=== Assignment ===
Write out all the data again, exactly as shown.

>>>

/-- An armed position-scheduled action (R142, R143): its LP as a tick, its block, its descriptor copy; and the clock in
which it was armed (R144). -/
structure AtSlot where
  lp : Nat
  w0 : Word
  w1 : Word
  desc : List PWord
  pc : Nat
  iw : Word
  ea : Nat
  armed : Nat
  deriving DecidableEq, Repr

/-- One Hergil core, beside its `CORE[n]` registers. (DESIGN CHOICE, log entry 4; DEDUCED, log entry 55.) -/
structure CoreSt where
  /-- `g0`–`a7` with poison; an unlisted register is a clean zero -/
  regs : List (Nat × PWord) := []
  /-- F: N, Z, C, V and its poison bit (R129) -/
  nf : Bool := false
  zf : Bool := false
  cf : Bool := false
  vf : Bool := false
  fp : Bool := false
  /-- PC; the home of `CORE_PC` -/
  pc : Nat := 0
  /-- the loaded image is an Ewethar reference image: its signer is 0 (R31, R115) -/
  ref : Bool := false
  /-- tick of the start from LOADED (R160 rdcyc) -/
  startT : Nat := 0
  /-- REMAP written by the core itself, waiting for its next taken branch (R110) -/
  remapPend : Option Bool := none
  /-- busy tags (R147) -/
  busy : List Nat := []
  /-- completion ring, oldest first (R148) -/
  ring : List RingEnt := []
  /-- engine operations outstanding, in order of acceptance -/
  ops : List EngOp := []
  /-- armed slots by number (R142), and the clock, plus one, in which an action fired last (R144) -/
  slots : List (Nat × AtSlot) := []
  fired : Nat := 0
  /-- the instruction that waits (an LP, a completion, an engine, a response) -/
  wait : Option Instr := none
  /-- the word of the waiting instruction, and the descriptor words that a waiting `issue` has read (R147) -/
  waitWord : Word := 0
  waitDesc : List PWord := []
  /-- HALT was written during an instruction that ends before the core stops (R119) -/
  haltReq : Bool := false
  /-- the LP, as a tick, of an armed start (R119) -/
  armed : Option Nat := none
  /-- windows whose open is pending (R95) -/
  winPend : List Nat := []
  /-- sampling records by slot, eight words each; records held; slot of the oldest; record number; instructions
  completed since the last selected one (R563–R566) -/
  smp : List (Nat × List PWord) := []
  smpHeld : Nat := 0
  smpHead : Nat := 0
  smpNo : Nat := 0
  smpCnt : Nat := 0
  deriving DecidableEq, Repr

/-- On whose behalf a core or the service link asks: the core itself, a timed store by its slot, the tick at which it
fired and its address, an operation of one of its engines, a command of the service link, or a unit whose access is a
command of its own.  Each is an ordering domain (R100, R101, R144). (DESIGN CHOICE, log entry 48.) -/
inductive Agent
  | core
  | timed (slot at_ addr : Nat)
  | op (unit tag : Nat)
  | link (tag : Nat)
  | row (unit : Nat)
  deriving DecidableEq, Repr

/-- The unit of a master ID (R100). -/
def Agent.unit : Agent → Nat
  | .op u _ | .row u => u
  | .core | .timed .. | .link _ => 0

/-- Whether an agent has at most one request that waits: it goes on once that has been answered. -/
def Agent.single : Agent → Bool
  | .op .. | .link _ => true
  | .core | .timed .. | .row _ => false

/-- How far a matrix request has come (R101–R105). -/
inductive ReqStage
  /-- held back behind an earlier request of its ordering domain (R101) -/
  | heldBack
  /-- waiting at its master port (R102) -/
  | waiting
  | admitted
  | granted
  /-- its burst is at its target: the port is its own until the response has returned (R105) -/
  | served
  deriving DecidableEq, Repr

<<<

=== Result below ===
/-- An armed position-scheduled action (R142, R143): its LP as a tick, its block, its descriptor copy; and the clock in
which it was armed (R144). -/
structure AtSlot where
  lp : Nat
  w0 : Word
  w1 : Word
  desc : List PWord
  pc : Nat
  iw : Word
  ea : Nat
  armed : Nat
  deriving DecidableEq, Repr

/-- One Hergil core, beside its `CORE[n]` registers. (DESIGN CHOICE, log entry 4; DEDUCED, log entry 55.) -/
structure CoreSt where
  /-- `g0`–`a7` with poison; an unlisted register is a clean zero -/
  regs : List (Nat × PWord) := []
  /-- F: N, Z, C, V and its poison bit (R129) -/
  nf : Bool := false
  zf : Bool := false
  cf : Bool := false
  vf : Bool := false
  fp : Bool := false
  /-- PC; the home of `CORE_PC` -/
  pc : Nat := 0
  /-- the loaded image is an Ewethar reference image: its signer is 0 (R31, R115) -/
  ref : Bool := false
  /-- tick of the start from LOADED (R160 rdcyc) -/
  startT : Nat := 0
  /-- REMAP written by the core itself, waiting for its next taken branch (R110) -/
  remapPend : Option Bool := none
  /-- busy tags (R147) -/
  busy : List Nat := []
  /-- completion ring, oldest first (R148) -/
  ring : List RingEnt := []
  /-- engine operations outstanding, in order of acceptance -/
  ops : List EngOp := []
  /-- armed slots by number (R142), and the clock, plus one, in which an action fired last (R144) -/
  slots : List (Nat × AtSlot) := []
  fired : Nat := 0
  /-- the instruction that waits (an LP, a completion, an engine, a response) -/
  wait : Option Instr := none
  /-- the word of the waiting instruction, and the descriptor words that a waiting `issue` has read (R147) -/
  waitWord : Word := 0
  waitDesc : List PWord := []
  /-- HALT was written during an instruction that ends before the core stops (R119) -/
  haltReq : Bool := false
  /-- the LP, as a tick, of an armed start (R119) -/
  armed : Option Nat := none
  /-- windows whose open is pending (R95) -/
  winPend : List Nat := []
  /-- sampling records by slot, eight words each; records held; slot of the oldest; record number; instructions
  completed since the last selected one (R563–R566) -/
  smp : List (Nat × List PWord) := []
  smpHeld : Nat := 0
  smpHead : Nat := 0
  smpNo : Nat := 0
  smpCnt : Nat := 0
  deriving DecidableEq, Repr

/-- On whose behalf a core or the service link asks: the core itself, a timed store by its slot, the tick at which it
fired and its address, an operation of one of its engines, a command of the service link, or a unit whose access is a
command of its own.  Each is an ordering domain (R100, R101, R144). (DESIGN CHOICE, log entry 48.) -/
inductive Agent
  | core
  | timed (slot at_ addr : Nat)
  | op (unit tag : Nat)
  | link (tag : Nat)
  | row (unit : Nat)
  deriving DecidableEq, Repr

/-- The unit of a master ID (R100). -/
def Agent.unit : Agent → Nat
  | .op u _ | .row u => u
  | .core | .timed .. | .link _ => 0

/-- Whether an agent has at most one request that waits: it goes on once that has been answered. -/
def Agent.single : Agent → Bool
  | .op .. | .link _ => true
  | .core | .timed .. | .row _ => false

/-- How far a matrix request has come (R101–R105). -/
inductive ReqStage
  /-- held back behind an earlier request of its ordering domain (R101) -/
  | heldBack
  /-- waiting at its master port (R102) -/
  | waiting
  | admitted
  | granted
  /-- its burst is at its target: the port is its own until the response has returned (R105) -/
  | served
  deriving DecidableEq, Repr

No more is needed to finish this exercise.